Установка панели телефонии через групповые политики (GPO)

Инструкция актуальна для “Панели телефонии” (MIKO CTI) версии 4.9.226 и новее!

Данная инструкция описывает процесс централизованного развертывания настольного приложения “Панель телефонии” (MIKO CTI) в корпоративной среде Windows Domain с использованием механизма групповых политик (Group Policy Objects, GPO).

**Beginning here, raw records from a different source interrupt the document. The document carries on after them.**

@[simp] theorem State.modFrame_agenda (s : State) (cid h : Nat) (f : Frame → Frame) : (s.modFrame cid h f).agenda = s.agenda := State.modCtx_agenda ..
@[simp] theorem State.modFrame_todo (s : State) (cid h : Nat) (f : Frame → Frame) : (s.modFrame cid h f).todo = s.todo := State.modCtx_todo ..
@[simp] theorem State.modFrame_focus (s : State) (cid h : Nat) (f : Frame → Frame) : (s.modFrame cid h f).focus = s.focus := State.modCtx_focus ..
@[simp] theorem State.modFrame_ac (s : State) (cid h : Nat) (f : Frame → Frame) : (s.modFrame cid h f).ac = s.ac := State.modCtx_ac ..
@[simp] theorem State.modFrame_time (s : State) (cid h : Nat) (f : Frame → Frame) : (s.modFrame cid h f).time = s.time := State.modCtx_time ..
@[simp] theorem State.modFrame_step (s : State) (cid h : Nat) (f : Frame → Frame) : (s.modFrame cid h f).step = s.step := State.modCtx_step ..
@[simp] theorem State.modFrame_freeCtr (s : State) (cid h : Nat) (f : Frame → Frame) : (s.modFrame cid h f).freeCtr = s.freeCtr := State.modCtx_freeCtr ..
@[simp] theorem State.modFrame_powered (s : State) (cid h : Nat) (f : Frame → Frame) : (s.modFrame cid h f).powered = s.powered := State.modCtx_powered ..
@[simp] theorem State.modFrame_coresOn (s : State) (cid h : Nat) (f : Frame → Frame) : (s.modFrame cid h f).coresOn = s.coresOn := State.modCtx_coresOn ..
@[simp] theorem State.modFrame_cores (s : State) (cid h : Nat) (f : Frame → Frame) : (s.modFrame cid h f).cores = s.cores := State.modCtx_cores ..
@[simp] theorem State.modFrame_nextCid (s : State) (cid h : Nat) (f : Frame → Frame) : (s.modFrame cid h f).nextCid = s.nextCid := State.modCtx_nextCid ..
@[simp] theorem State.modFrame_dram (s : State) (cid h : Nat) (f : Frame → Frame) : (s.modFrame cid h f).dram = s.dram := State.modCtx_dram ..
@[simp] theorem State.modFrame_host (s : State) (cid h : Nat) (f : Frame → Frame) : (s.modFrame cid h f).host = s.host := State.modCtx_host ..
@[simp] theorem State.modFrame_peer (s : State) (cid h : Nat) (f : Frame → Frame) : (s.modFrame cid h f).peer = s.peer := State.modCtx_peer ..
@[simp] theorem State.modFrame_atrium (s : State) (cid h : Nat) (f : Frame → Frame) : (s.modFrame cid h f).atrium = s.atrium := State.modCtx_atrium ..
@[simp] theorem State.modFrame_sigOwner (s : State) (cid h : Nat) (f : Frame → Frame) : (s.modFrame cid h f).sigOwner = s.sigOwner := State.modCtx_sigOwner ..
@[simp] theorem State.modFrame_gallery (s : State) (cid h : Nat) (f : Frame → Frame) : (s.modFrame cid h f).gallery = s.gallery := State.modCtx_gallery ..
@[simp] theorem State.modFrame_l2 (s : State) (cid h : Nat) (f : Frame → Frame) : (s.modFrame cid h f).l2 = s.l2 := State.modCtx_l2 ..
@[simp] theorem State.modFrame_codes (s : State) (cid h : Nat) (f : Frame → Frame) : (s.modFrame cid h f).codes = s.codes := State.modCtx_codes ..
@[simp] theorem State.modFrame_crofts (s : State) (cid h : Nat) (f : Frame → Frame) : (s.modFrame cid h f).crofts = s.crofts := State.modCtx_crofts ..
@[simp] theorem State.modFrame_reqs (s : State) (cid h : Nat) (f : Frame → Frame) : (s.modFrame cid h f).reqs = s.reqs := State.modCtx_reqs ..
@[simp] theorem State.modFrame_nextReq (s : State) (cid h : Nat) (f : Frame → Frame) : (s.modFrame cid h f).nextReq = s.nextReq := State.modCtx_nextReq ..
@[simp] theorem State.modFrame_notices (s : State) (cid h : Nat) (f : Frame → Frame) : (s.modFrame cid h f).notices = s.notices := State.modCtx_notices ..
@[simp] theorem State.modFrame_maints (s : State) (cid h : Nat) (f : Frame → Frame) : (s.modFrame cid h f).maints = s.maints := State.modCtx_maints ..
@[simp] theorem State.modFrame_porters (s : State) (cid h : Nat) (f : Frame → Frame) : (s.modFrame cid h f).porters = s.porters := State.modCtx_porters ..
@[simp] theorem State.modFrame_doorbells (s : State) (cid h : Nat) (f : Frame → Frame) : (s.modFrame cid h f).doorbells = s.doorbells := State.modCtx_doorbells ..
@[simp] theorem State.modFrame_qtb (s : State) (cid h : Nat) (f : Frame → Frame) : (s.modFrame cid h f).qtb = s.qtb := State.modCtx_qtb ..
@[simp] theorem State.modFrame_astb (s : State) (cid h : Nat) (f : Frame → Frame) : (s.modFrame cid h f).astb = s.astb := State.modCtx_astb ..
@[simp] theorem State.modFrame_hotctl (s : State) (cid h : Nat) (f : Frame → Frame) : (s.modFrame cid h f).hotctl = s.hotctl := State.modCtx_hotctl ..
@[simp] theorem State.modFrame_hotbuf (s : State) (cid h : Nat) (f : Frame → Frame) : (s.modFrame cid h f).hotbuf = s.hotbuf := State.modCtx_hotbuf ..
@[simp] theorem State.modFrame_mgwt (s : State) (cid h : Nat) (f : Frame → Frame) : (s.modFrame cid h f).mgwt = s.mgwt := State.modCtx_mgwt ..
@[simp] theorem State.modFrame_freeRings (s : State) (cid h : Nat) (f : Frame → Frame) : (s.modFrame cid h f).freeRings = s.freeRings := State.modCtx_freeRings ..
@[simp] theorem State.modFrame_keptFrames (s : State) (cid h : Nat) (f : Frame → Frame) : (s.modFrame cid h f).keptFrames = s.keptFrames := State.modCtx_keptFrames ..
@[simp] theorem State.modFrame_issuedNow (s : State) (cid h : Nat) (f : Frame → Frame) : (s.modFrame cid h f).issuedNow = s.issuedNow := State.modCtx_issuedNow ..
@[simp] theorem State.modFrame_hotStart (s : State) (cid h : Nat) (f : Frame → Frame) : (s.modFrame cid h f).hotStart = s.hotStart := State.modCtx_hotStart ..
@[simp] theorem State.modFrame_shareStart (s : State) (cid h : Nat) (f : Frame → Frame) : (s.modFrame cid h f).shareStart = s.shareStart := State.modCtx_shareStart ..
@[simp] theorem State.modFrame_budgetStart (s : State) (cid h : Nat) (f : Frame → Frame) : (s.modFrame cid h f).budgetStart = s.budgetStart := State.modCtx_budgetStart ..
@[simp] theorem State.modFrame_windows (s : State) (cid h : Nat) (f : Frame → Frame) : (s.modFrame cid h f).windows = s.windows := State.modCtx_windows ..
@[simp] theorem State.modFrame_taken (s : State) (cid h : Nat) (f : Frame → Frame) : (s.modFrame cid h f).taken = s.taken := State.modCtx_taken ..
@[simp] theorem State.modFrame_sketches (s : State) (cid h : Nat) (f : Frame → Frame) : (s.modFrame cid h f).sketches = s.sketches := State.modCtx_sketches ..
@[simp] theorem State.modFrame_annexes (s : State) (cid h : Nat) (f : Frame → Frame) : (s.modFrame cid h f).annexes = s.annexes := State.modCtx_annexes ..
@[simp] theorem State.modFrame_fns (s : State) (cid h : Nat) (f : Frame → Frame) : (s.modFrame cid h f).fns = s.fns := State.modCtx_fns ..
@[simp] theorem State.modFrame_dies (s : State) (cid h : Nat) (f : Frame → Frame) : (s.modFrame cid h f).dies = s.dies := State.modCtx_dies ..
@[simp] theorem State.modFrame_rsown (s : State) (cid h : Nat) (f : Frame → Frame) : (s.modFrame cid h f).rsown = s.rsown := State.modCtx_rsown ..
@[simp] theorem State.modFrame_resolver (s : State) (cid h : Nat) (f : Frame → Frame) : (s.modFrame cid h f).resolver = s.resolver := State.modCtx_resolver ..
@[simp] theorem State.modFrame_fbRings (s : State) (cid h : Nat) (f : Frame → Frame) : (s.modFrame cid h f).fbRings = s.fbRings := State.modCtx_fbRings ..
@[simp] theorem State.modFrame_svnFloor (s : State) (cid h : Nat) (f : Frame → Frame) : (s.modFrame cid h f).svnFloor = s.svnFloor := State.modCtx_svnFloor ..
@[simp] theorem State.modFrame_svnSeen (s : State) (cid h : Nat) (f : Frame → Frame) : (s.modFrame cid h f).svnSeen = s.svnSeen := State.modCtx_svnSeen ..
@[simp] theorem State.modFrame_links (s : State) (cid h : Nat) (f : Frame → Frame) : (s.modFrame cid h f).links = s.links := State.modCtx_links ..
@[simp] theorem State.modFrame_powerCap (s : State) (cid h : Nat) (f : Frame → Frame) : (s.modFrame cid h f).powerCap = s.powerCap := State.modCtx_powerCap ..
@[simp] theorem State.modFrame_clockCeil (s : State) (cid h : Nat) (f : Frame → Frame) : (s.modFrame cid h f).clockCeil = s.clockCeil := State.modCtx_clockCeil ..
@[simp] theorem State.modFrame_variant (s : State) (cid h : Nat) (f : Frame → Frame) : (s.modFrame cid h f).variant = s.variant := State.modCtx_variant ..
@[simp] theorem State.modFrame_cfgSpace (s : State) (cid h : Nat) (f : Frame → Frame) : (s.modFrame cid h f).cfgSpace = s.cfgSpace := State.modCtx_cfgSpace ..
@[simp] theorem State.modFrame_measured (s : State) (cid h : Nat) (f : Frame → Frame) : (s.modFrame cid h f).measured = s.measured := State.modCtx_measured ..
@[simp] theorem State.modFrame_waitHomes (s : State) (cid h : Nat) (f : Frame → Frame) : (s.modFrame cid h f).waitHomes = s.waitHomes := State.modCtx_waitHomes ..
@[simp] theorem State.modFrame_homeHeld (s : State) (cid h : Nat) (f : Frame → Frame) : (s.modFrame cid h f).homeHeld = s.homeHeld := State.modCtx_homeHeld ..
@[simp] theorem State.modFrame_packagePower (s : State) (cid h : Nat) (f : Frame → Frame) : (s.modFrame cid h f).packagePower = s.packagePower := State.modCtx_packagePower ..
@[simp] theorem State.modFrame_thermalTrip (s : State) (cid h : Nat) (f : Frame → Frame) : (s.modFrame cid h f).thermalTrip = s.thermalTrip := State.modCtx_thermalTrip ..
@[simp] theorem State.modFrame_answers (s : State) (cid h : Nat) (f : Frame → Frame) : (s.modFrame cid h f).answers = s.answers := State.modCtx_answers ..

Преимущества развертывания приложений через GPO:

автоматическая установка при входе пользователя или перезагрузке компьютера;
централизованное управление версиями без участия пользователя;
возможность целевого развертывания по организационным единицам (OU);
автоматическое удаление при исключении компьютера из области применения политики.

Требования к среде:

Компонент	Требование
Контроллер домена	Windows Server 2012 R2 и выше
Клиентские ОС	Windows 7 SP1 / 8.1 / 10 / 11 (64-bit)
Права	Администратор домена
Дистрибутив приложения	Файл установщика .msi (MSI-пакет)
Сетевой ресурс	DFS или общий SMB-каталог, доступный всем компьютерам

Подготовка дистрибутива

Проверка MSI-пакета

Перед публикацией убедитесь, что пакет корректно устанавливается в тихом режиме. Выполните тестовую установку на изолированной машине:

msiexec /i "MIKO CTI 4.9.226.msi" /qn /l*v "C:\Temp\install.log"

Проверьте лог install.log на наличие ошибок. Код возврата 0 означает успешную установку.

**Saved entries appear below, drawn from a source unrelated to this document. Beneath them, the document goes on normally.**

theorem hint_word (n : BitVec 10) : decodeRaw ((15#4 ++ n : BitVec 14) ++ 0#82) = .ok (.hint n) := by
  have r : ((15#4 ++ n : BitVec 14) ++ 0#82 : BitVec (14 + 82)).extractLsb' 92 4 = 15#4 := by
    rw [field_high _ _ _ _ (by omega), field_high _ _ _ _ (by omega)]
    rfl
  have c : ((15#4 ++ n : BitVec 14) ++ 0#82 : BitVec (14 + 82)).extractLsb' 88 4 = n.extractLsb' 6 4 := by
    rw [field_high _ _ _ _ (by omega), field_low _ _ _ _ (by omega)]
  have s : ((15#4 ++ n : BitVec 14) ++ 0#82 : BitVec (14 + 82)).extractLsb' 82 6 = n.extractLsb' 0 6 := by
    rw [field_high _ _ _ _ (by omega), field_low _ _ _ _ (by omega)]
  have e : (n.extractLsb' 6 4 ++ n.extractLsb' 0 6 : BitVec 10) = n := by
    apply BitVec.eq_of_getLsbD_eq
    intro i hi
    simp only [BitVec.getLsbD_append, BitVec.getLsbD_extractLsb', Nat.zero_add]
    split
    · simp [*]
    · rw [show 6 + (i - 6) = i by omega]
      simp
      omega
  simp only [decodeRaw, r, c, unpackHdr, s, e]
  rfl

theorem unassigned_word (w : BitVec 96) (wf : unassigned (w.extractLsb' 88 8) = true) : decodeRaw w = .ok (.unassignedOpcode w) := by
  have r : (w.extractLsb' 92 4).toNat = (w.extractLsb' 88 8).toNat / 16 := by
    simp [BitVec.extractLsb'_toNat, Nat.shiftRight_eq_div_pow]
    omega
  have c : (w.extractLsb' 88 4).toNat = (w.extractLsb' 88 8).toNat % 16 := by
    simp [BitVec.extractLsb'_toNat, Nat.shiftRight_eq_div_pow]
  simp only [decodeRaw, r, c]
  revert wf
  simp only [unassigned]
  generalize (w.extractLsb' 88 8).toNat = n
  intro wf
  simp only [Bool.or_eq_true, Bool.and_eq_true, decide_eq_true_eq] at wf
  rcases wf with (((((⟨a, b⟩ | ⟨a, b⟩) | ⟨a, b⟩) | ⟨a, b⟩) | ⟨a, b⟩) | ⟨a, b⟩) | ⟨a, b⟩ <;> interval_cases n <;> rfl

theorem smov (h : Hdr) (b : UBody) : Statement (.smov h b) := by
  intro w _ e
  cases e
  simp [decodeRaw, row_word, column_word, unpackHdr_word, decodeRow0, unpackU_word]

theorem smovi (h : Hdr) (b : UBody) : Statement (.smovi h b) := by
  intro w _ e
  cases e
  simp [decodeRaw, row_word, column_word, unpackHdr_word, decodeRow0, unpackU_word]

theorem sadd (h : Hdr) (b : UBody) : Statement (.sadd h b) := by
  intro w _ e
  cases e
  simp [decodeRaw, row_word, column_word, unpackHdr_word, decodeRow0, unpackU_word]

theorem ssub (h : Hdr) (b : UBody) : Statement (.ssub h b) := by
  intro w _ e
  cases e
  simp [decodeRaw, row_word, column_word, unpackHdr_word, decodeRow0, unpackU_word]

theorem smul (h : Hdr) (b : UBody) : Statement (.smul h b) := by
  intro w _ e
  cases e
  simp [decodeRaw, row_word, column_word, unpackHdr_word, decodeRow0, unpackU_word]

theorem smulh (h : Hdr) (b : UBody) : Statement (.smulh h b) := by
  intro w _ e
  cases e
  simp [decodeRaw, row_word, column_word, unpackHdr_word, decodeRow0, unpackU_word]

theorem smad (h : Hdr) (b : UBody) : Statement (.smad h b) := by
  intro w _ e
  cases e
  simp [decodeRaw, row_word, column_word, unpackHdr_word, decodeRow0, unpackU_word]

theorem sand (h : Hdr) (b : UBody) : Statement (.sand h b) := by
  intro w _ e
  cases e
  simp [decodeRaw, row_word, column_word, unpackHdr_word, decodeRow0, unpackU_word]

theorem sor (h : Hdr) (b : UBody) : Statement (.sor h b) := by
  intro w _ e
  cases e
  simp [decodeRaw, row_word, column_word, unpackHdr_word, decodeRow0, unpackU_word]

theorem sxor (h : Hdr) (b : UBody) : Statement (.sxor h b) := by
  intro w _ e
  cases e
  simp [decodeRaw, row_word, column_word, unpackHdr_word, decodeRow0, unpackU_word]

theorem sshl (h : Hdr) (b : UBody) : Statement (.sshl h b) := by
  intro w _ e
  cases e
  simp [decodeRaw, row_word, column_word, unpackHdr_word, decodeRow0, unpackU_word]

theorem sshr (h : Hdr) (b : UBody) : Statement (.sshr h b) := by
  intro w _ e
  cases e
  simp [decodeRaw, row_word, column_word, unpackHdr_word, decodeRow0, unpackU_word]

theorem ssra (h : Hdr) (b : UBody) : Statement (.ssra h b) := by
  intro w _ e
  cases e
  simp [decodeRaw, row_word, column_word, unpackHdr_word, decodeRow0, unpackU_word]

theorem smin (h : Hdr) (b : UBody) : Statement (.smin h b) := by
  intro w _ e
  cases e
  simp [decodeRaw, row_word, column_word, unpackHdr_word, decodeRow0, unpackU_word]

theorem smax (h : Hdr) (b : UBody) : Statement (.smax h b) := by
  intro w _ e
  cases e
  simp [decodeRaw, row_word, column_word, unpackHdr_word, decodeRow0, unpackU_word]

theorem scmp (h : Hdr) (b : UBody) : Statement (.scmp h b) := by
  intro w _ e
  cases e
  simp [decodeRaw, row_word, column_word, unpackHdr_word, decodeRow0, unpackU_word]

theorem ssel (h : Hdr) (b : UBody) : Statement (.ssel h b) := by
  intro w _ e
  cases e
  simp [decodeRaw, row_word, column_word, unpackHdr_word, decodeRow1, unpackU_word]

theorem spopc (h : Hdr) (b : UBody) : Statement (.spopc h b) := by
  intro w _ e
  cases e
  simp [decodeRaw, row_word, column_word, unpackHdr_word, decodeRow1, unpackU_word]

Размещение MSI-пакета на сетевом ресурсе

Создайте папку в выделенном каталоге в DFS или на файловом сервере:

Создайте сетевую папку для дистрибутивов:
```
mkdir \\fileserver\Distrib\MikoCTI
```
Скопируйте MSI-файл в созданный каталог MikoCTI
Настройте права доступа для папки MikoCTI. Папка должна быть доступна для чтения группе «Компьютеры домена» (Domain Computers)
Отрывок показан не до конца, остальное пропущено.